Aim of the task: In your answer, reproduce exactly the lines from the beginning of the listing below through the one containing "q).op = s.op := rfl", and only those lines.

================

-- ==== Sys2Proof/Laws/State.lean ====
section
/-! SUPPORT. One lemma per field per operation of Machine/Ops.lean and Machine/Port.lean, so that no later proof unfolds a
record update. -/

namespace Sys2Proof.Machine

/-! ### `goto` -/

@[simp] theorem State.goto_op (s : State) (q : Seq) : (State.goto s q).op = s.op := rfl
@[simp] theorem State.goto_crs (s : State) (q : Seq) : (State.goto s q).crs = s.crs := rfl
@[simp] theorem State.goto_crw (s : State) (q : Seq) : (State.goto s q).crw = s.crw := rfl
@[simp] theorem State.goto_cdata (s : State) (q : Seq) : (State.goto s q).cdata = s.cdata := rfl
@[simp] theorem State.goto_dout (s : State) (q : Seq) : (State.goto s q).dout = s.dout := rfl
@[simp] theorem State.goto_ddir (s : State) (q : Seq) : (State.goto s q).ddir = s.ddir := rfl
@[simp] theorem State.goto_dpue (s : State) (q : Seq) : (State.goto s q).dpue = s.dpue := rfl
@[simp] theorem State.goto_rs (s : State) (q : Seq) : (State.goto s q).rs = s.rs := rfl
@[simp] theorem State.goto_rw (s : State) (q : Seq) : (State.goto s q).rw = s.rw := rfl
@[simp] theorem State.goto_e (s : State) (q : Seq) : (State.goto s q).e = s.e := rfl
@[simp] theorem State.goto_aux (s : State) (q : Seq) : (State.goto s q).aux = s.aux := rfl
@[simp] theorem State.goto_bf (s : State) (q : Seq) : (State.goto s q).bf = s.bf := rfl
@[simp] theorem State.goto_seq (s : State) (q : Seq) : (State.goto s q).seq = q := rfl
@[simp] theorem State.goto_pins (s : State) (q : Seq) : (State.goto s q).pins = s.pins := rfl
@[simp] theorem State.goto_bus (s : State) (q : Seq) : (State.goto s q).bus = s.bus := rfl
@[simp] theorem State.goto_params (s : State) (q : Seq) : (State.goto s q).params = s.params := rfl
@[simp] theorem State.goto_port (s : State) (q : Seq) : (State.goto s q).port = s.port := rfl
@[simp] theorem State.goto_life (s : State) (q : Seq) : (State.goto s q).life = s.life := rfl
@[simp] theorem State.goto_oracle (s : State) (q : Seq) : (State.goto s q).oracle = s.oracle := rfl
@[simp] theorem State.goto_resetIn (s : State) (q : Seq) : (State.goto s q).resetIn = s.resetIn := rfl
@[simp] theorem State.goto_draws (s : State) (q : Seq) : (State.goto s q).draws = s.draws := rfl
@[simp] theorem State.goto_mode (s : State) (q : Seq) : (State.goto s q).mode = s.mode := rfl

/-! ### `cfg7In` -/

@[simp] theorem cfg7In_op (s : State) : (cfg7In s).op = s.op := rfl
@[simp] theorem cfg7In_crs (s : State) : (cfg7In s).crs = s.crs := rfl
@[simp] theorem cfg7In_crw (s : State) : (cfg7In s).crw = s.crw := rfl
@[simp] theorem cfg7In_cdata (s : State) : (cfg7In s).cdata = s.cdata := rfl
@[simp] theorem cfg7In_dout (s : State) : (cfg7In s).dout = s.dout := rfl
@[simp] theorem cfg7In_ddir (s : State) : (cfg7In s).ddir = s.ddir &&& 0x7F := rfl
@[simp] theorem cfg7In_dpue (s : State) : (cfg7In s).dpue = s.dpue ||| 0x80 := rfl
@[simp] theorem cfg7In_rs (s : State) : (cfg7In s).rs = s.rs := rfl
@[simp] theorem cfg7In_rw (s : State) : (cfg7In s).rw = s.rw := rfl
@[simp] theorem cfg7In_e (s : State) : (cfg7In s).e = s.e := rfl
@[simp] theorem cfg7In_aux (s : State) : (cfg7In s).aux = 1 := rfl
@[simp] theorem cfg7In_bf (s : State) : (cfg7In s).bf = s.bf := rfl
@[simp] theorem cfg7In_seq (s : State) : (cfg7In s).seq = s.seq := rfl
@[simp] theorem cfg7In_pins (s : State) : (cfg7In s).pins = s.pins ++ [.cfg7In] := rfl
@[simp] theorem cfg7In_bus (s : State) : (cfg7In s).bus = s.bus := rfl
@[simp] theorem cfg7In_params (s : State) : (cfg7In s).params = s.params := rfl
@[simp] theorem cfg7In_port (s : State) : (cfg7In s).port = s.port := rfl
@[simp] theorem cfg7In_life (s : State) : (cfg7In s).life = s.life := rfl
@[simp] theorem cfg7In_oracle (s : State) : (cfg7In s).oracle = s.oracle := rfl
@[simp] theorem cfg7In_resetIn (s : State) : (cfg7In s).resetIn = s.resetIn := rfl
@[simp] theorem cfg7In_draws (s : State) : (cfg7In s).draws = s.draws := rfl
@[simp] theorem cfg7In_mode (s : State) : (cfg7In s).mode = s.mode := rfl

/-! ### `cfg7Out` -/

@[simp] theorem cfg7Out_op (s : State) : (cfg7Out s).op = s.op := rfl
@[simp] theorem cfg7Out_crs (s : State) : (cfg7Out s).crs = s.crs := rfl
@[simp] theorem cfg7Out_crw (s : State) : (cfg7Out s).crw = s.crw := rfl
@[simp] theorem cfg7Out_cdata (s : State) : (cfg7Out s).cdata = s.cdata := rfl
@[simp] theorem cfg7Out_dout (s : State) : (cfg7Out s).dout = s.dout := rfl
@[simp] theorem cfg7Out_ddir (s : State) : (cfg7Out s).ddir = s.ddir ||| 0x80 := rfl
@[simp] theorem cfg7Out_dpue (s : State) : (cfg7Out s).dpue = s.dpue &&& 0x7F := rfl
@[simp] theorem cfg7Out_rs (s : State) : (cfg7Out s).rs = s.rs := rfl
@[simp] theorem cfg7Out_rw (s : State) : (cfg7Out s).rw = s.rw := rfl
@[simp] theorem cfg7Out_e (s : State) : (cfg7Out s).e = s.e := rfl
@[simp] theorem cfg7Out_aux (s : State) : (cfg7Out s).aux = 0 := rfl
@[simp] theorem cfg7Out_bf (s : State) : (cfg7Out s).bf = s.bf := rfl
@[simp] theorem cfg7Out_seq (s : State) : (cfg7Out s).seq = s.seq := rfl
@[simp] theorem cfg7Out_pins (s : State) : (cfg7Out s).pins = s.pins ++ [.cfg7Out] := rfl
@[simp] theorem cfg7Out_bus (s : State) : (cfg7Out s).bus = s.bus := rfl
@[simp] theorem cfg7Out_params (s : State) : (cfg7Out s).params = s.params := rfl
@[simp] theorem cfg7Out_port (s : State) : (cfg7Out s).port = s.port := rfl
@[simp] theorem cfg7Out_life (s : State) : (cfg7Out s).life = s.life := rfl
@[simp] theorem cfg7Out_oracle (s : State) : (cfg7Out s).oracle = s.oracle := rfl
@[simp] theorem cfg7Out_resetIn (s : State) : (cfg7Out s).resetIn = s.resetIn := rfl
@[simp] theorem cfg7Out_draws (s : State) : (cfg7Out s).draws = s.draws := rfl
@[simp] theorem cfg7Out_mode (s : State) : (cfg7Out s).mode = s.mode := rfl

================

Solution to this problem:
-- ==== Sys2Proof/Laws/State.lean ====
section
/-! SUPPORT. One lemma per field per operation of Machine/Ops.lean and Machine/Port.lean, so that no later proof unfolds a
record update. -/

namespace Sys2Proof.Machine

/-! ### `goto` -/

@[simp] theorem State.goto_op (s : State) (q : Seq) : (State.goto s q).op = s.op := rfl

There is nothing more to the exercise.